Cat Research Foundations

Lots of folks who love puppies and dogs also share their homes with cats. The Winn Feline Foundation was founded by the Cat Fanciers’ Association (CFA) in 1968 to create a source of funding for medical studies to improve the health and welfare of cats. Many of the individual studies are supported by cat breed clubs and some specific funds have been sponsored by individuals.

Susan Gingerich (sister of Newt Gingerich) established The Bria Fund for FIP Research in her cats name to learn more about feline infectious peritonitis that took this precious kitten’s life. And my colleague Steve Dale established the The Ricky Fund in his cat’s name, to learn more about hypertrophic cardiomyopathy (heart disease) after Ricky died of the disease.

Pet-Vet Financial Assistance

Other organizations address the needs of pet owners who find themselves in difficult financial situations, but need care for their pets. Each has specific requirements how to qualify for assistance, which may be specifically for senior citizens, disabled folks, the working poor or folks without jobs or who have other challenges. Some are designated not-for-profit and part of a larger organization, while others are mom-and-pop grass roots organizations. They may specific to dogs, cats, or all animal companions.

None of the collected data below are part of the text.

/-- A hub unit takes its flits out of the crossing FIFO before it (R221). -/
def State.unitsTake (s : State) : State :=
  { s with net := { s.net with flits := s.net.flits.map fun f => match f.loc with
      | .unit _ => if f.fifo ∧ f.ready ≤ s.time then { f with fifo := false } else f
      | _ => f } }

/-- R262: at the end of a root cycle, an Aelel port takes the oldest waiting flit of the circuit whose egress slot it is: at once where
the bridge has not been stretched, else in a later entry of the same CKT. The port is an end point and checks the flit (R243). -/
def State.egress (s : State) (p : Nat) : State :=
  let r := s.ring.cycle
  match s.net.flits.find? (fun f => f.loc == .aelel p && (s.conns .bridge r).any fun c =>
      c.out == 32 + p && c.ckt == f.ckt && c.kind == (if f.resent then 3 else 1)) with
  | none => s
  | some f =>
    let l := Loc.aelel p
    let s : State := { s with net := { s.net with flits := dropFirst (· == f) s.net.flits } }
    let s := if f.pcyc = r then s else s.noteLate .bridge f.dom
    if f.bad || f.intact then s.sendLink p f else (s.noteE2e l false false f.inPort f.ckt f.seq).nackFlit l f

def State.egressAll (s : State) : State :=
  if s.net.flits.any (fun f => match f.loc with | .aelel _ => true | _ => false) then (List.range 12).foldl State.egress s else s

/-! Transfers at their destination. -/

/-- R231: the transfers of a circuit that have wholly landed, oldest first, up to the first that has not; those that are new among
them are marked and given out. -/
def settleTracks (ckt : Nat) (src : Loc) : List Track → List Track × List Track
  | [] => ([], [])
  | t :: ts =>
    if t.ckt == ckt && t.srcEnd == src && !t.beyond then
      if t.lastSeen && t.out.isEmpty then
        let r := settleTracks ckt src ts
        ({ t with posting := true } :: r.1, if t.posting then r.2 else t :: r.2)
      else (t :: ts, [])
    else let r := settleTracks ckt src ts; (t :: r.1, r.2)

/-- A tracker leaves a stand's node. -/
def State.releaseTrack (s : State) (st id : Nat) : State :=
  s.updNode (.stand st) fun n => { n with tracks := n.tracks.filter (·.id != id) }

/-- R229, R230: a transfer that has wholly landed in this cycle: its DTOK posts when its last write becomes visible, and its tracker
is held until then; without a DTOK it leaves at once. -/
def State.endTrack (s : State) (st : Nat) (t : Track) : State :=
  let due := s.after st (s.standNow st) 4
  let s := s.opStepAt 4 t.op t.suspect
  if t.dtok = 0 then s.releaseTrack st t.id
  else s.updStand st fun x => { x with later := x.later ++ [(due, .dtok t.dtok t.suspect t.id)] }

/-- R229, R230: the first flit of a transfer opens its tracker. -/
def State.openTrack (s : State) (st : Nat) (f : Flit) : State :=
  let n := s.getNode (.stand st)
  let full := decide (16 ≤ (n.tracks.filter (!·.beyond)).length)
  let s := s.updNode (.stand st) fun n =>
    { n with nextTrack := n.nextTrack + 1
             tracks := n.tracks ++ [{ id := n.nextTrack, ckt := f.ckt, srcEnd := f.srcEnd, dtok := f.dtok, op := f.op, beyond := full
                                      suspect := full }] }
  if full then s.raiseFail 0x0304 f.dom (standUnit st 3) (s.standNow st) f.ckt 0 else s

/-- The tracker of a flit: for a resent one that which holds its SEQ outstanding, else the newest of the circuit. -/
def trackOf (ts : List Track) (f : Flit) : Option Track :=
  ts.reverse.find? fun t => t.ckt == f.ckt && t.srcEnd == f.srcEnd && (if f.resent then t.out.contains f.seq else !t.lastSeen)

/-- R229 to R231: a flit seen by its transfer's tracker at stand `st`. `failed`: it failed its check; `sus`: its landing
marks the DTOK. -/
def State.trackFlit (s : State) (st : Nat) (f : Flit) (failed sus : Bool) : State :=
  let l := Loc.stand st
  let s := if f.seq == 0 && !f.resent then s.openTrack st f else s
  match trackOf (s.getNode l).tracks f with
  | none => s
  | some t =>
    let t' := { t with out := if t.beyond then [] else if failed then (if t.out.contains f.seq then t.out else t.out ++ [f.seq]) else t.out.filter (· != f.seq)
                       lastSeen := t.lastSeen || (f.last && !f.resent), suspect := t.suspect || sus || f.suspect
                       op := t.op.or f.op }
    let s := if (t.beyond && failed) || decide (t'.out.length > 4) then s.resendExhausted l f.dom f.ckt f.seq else s
    let put := fun (s : State) (ts : List Track) => s.updNode l fun n => { n with tracks := ts }
    let ts := (s.getNode l).tracks.map fun x => if x.id = t.id then t' else x
    if t.beyond then (if t'.lastSeen then (put s ts).endTrack st t' else put s ts)
    else
      let rel := settleTracks f.ckt f.srcEnd ts
      rel.2.foldl (fun s x => s.endTrack st x) (put s rel.1)

/-- R144: an arrival from outside the stand's tenancy domain is dropped. -/
def State.fenced (s : State) (st src : Nat) : State :=
  let s := s.updStand st fun t => { t with fence := t.fence.add 1 }
  match (s.getStand st).ctx with
  | some d => s.raiseAt 0x0207 d (standUnit st 3) (s.standNow st) src 0
  | none => s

Most of these organizations rely on donations--and when the money runs out, so does the funding. All of us may someday be in need of a good Samaritan to help us help our pets--so think about donating to one of these worthy causes now. A pet somewhere will benefit.

As a part of the American Animal Hospital Association the Helping Pets Fund assists owners of pets in need.

Get Your Fix is an organization that matches needy pet owners with good Samaritan "Funders" who agree to pay for spay/neuter of the pet.

Starfleet Canine Aid Foundation (SCAF) offers financial aid to dog owners unable to fund the veterinary cost associated with a recoverable injury or catastrophic illness.

Feline Veterinary Emergency Assistance offers help specifically to cats in need.

RedRover offers RedRover Relief (formerly Lifeline Grants) for individual pets in need, rescue operations, and animal welfare organizations. The RedRover Relief program provides funding to Good Samaritans, animal rescuers and pet owners to help them care for animals in life-threatening situations.

The Pet Fund provides funds to help care for domestic animals in need. This resources also provides information on how to protect yourself and avoid future financial emergencies.

In Memory of Magic (IMOM) wants to ensure no companion animal must be euthanized solely because of financial hardship.

Angels4Animals is a non-profit organization and a program of Inner Voice Community Services. Its stated mission is to serve as the guardian angel of animals whose caretakers find themselves in difficult financial situations.

For those fortunate people who can afford the best care possible for their puppies--and maybe for someone else--why not talk with your local veterinarian or other community organization about establishing a special fund? All of us have times when we need a helping "paw."